Modifié(e) : Torsten le 8 Avr 2022

Why did you choose to compute 4 residuals in the function ?

As I already tried to explain to you, I start the ode-integrator with the two conditions set at eta = -eta0 (F = F' = 0) and estimates for the remaining four initial conditions for F'',F''',F'''' and F'''''. You defined four other conditions (two at 0, two at eta = eta0 for F) that should hold. So we have four values that we have to nullify, namely F' = F''' = 0 at eta=0 and F = F' = 0 at eta=eta0. These are the four equations that fsolve have to solve. In the res vector, the errors are returned to fsolve and it is prompted to supply better guesses for F''(-eta0),...,F'''''(-eta0) in order to nullify these errors.

I understand the aim of the line :

bc = fsolve(@(bc)fun(bc,etaspan),bc0);

However, I am not familiar with this syntax (anonymous function) : why did you choose to write it this way ?

"etaspan" is needed in "fun" to define the integration interval for the ode integrator. The line

bc = fsolve(@(bc)fun(bc,etaspan),bc0);

has the effect that "etaspan" is passed to "fun" as an additional parameter that can be used in the function. If you don't like this, you will have to change "etaspan" both in the calling function and in "fun" if you make changes to eta0.

I have strong hope that "bvp4c" can solve your problem more stable than the ad-hoc shooting method I supplied. Did you already test the code I gave you in MATLAB ?

Torsten le 8 Avr 2022

Modifié(e) : Torsten le 8 Avr 2022

Since I don't have MATLAB available, I can't test.

But this setting (eta0 = 30, F(eta0)=1e-7) is already very difficult for the solvers. Start with less aggressive values (eta0 = 10, F(eta0) = 1e-3 or something). If you succeed, use the solution as initial value for making eta0 larger and F(eta0) smaller.

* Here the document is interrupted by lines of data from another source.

-- ==== Sys2Proof/Machine/Step.lean ====
section
/-! DEFINITION. The step, and where it finds its next instruction: the request the host presents. -/

namespace Sys2Proof.Machine

/-- One step of the block: `cycle`. -/
def step (s : State) : Host.Outcome State Fault Refusal := cycle s

/-- The state in which the next step runs the instruction of the table row's bits `w` (log 15). -/
def State.withFetchWord (s : State) (nbits w : Nat) : State := presentNext s nbits w

end Sys2Proof.Machine
end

But also under OCTAVE, the calculations were quite unstable and small changes in eta0 and F(eta0) led to big changes in the height at eta=0. Although you got the error message of a singular Jacobian, you should try bvp4c or bvp5c with the code I gave to you. Solving boundary value problems with finite differencing is in general much more stable than shooting.

Also solving on a finite interval (e.g. [-1:1] by the coordinate transformation eta~ = tanh(eta)) could stabilize the computations.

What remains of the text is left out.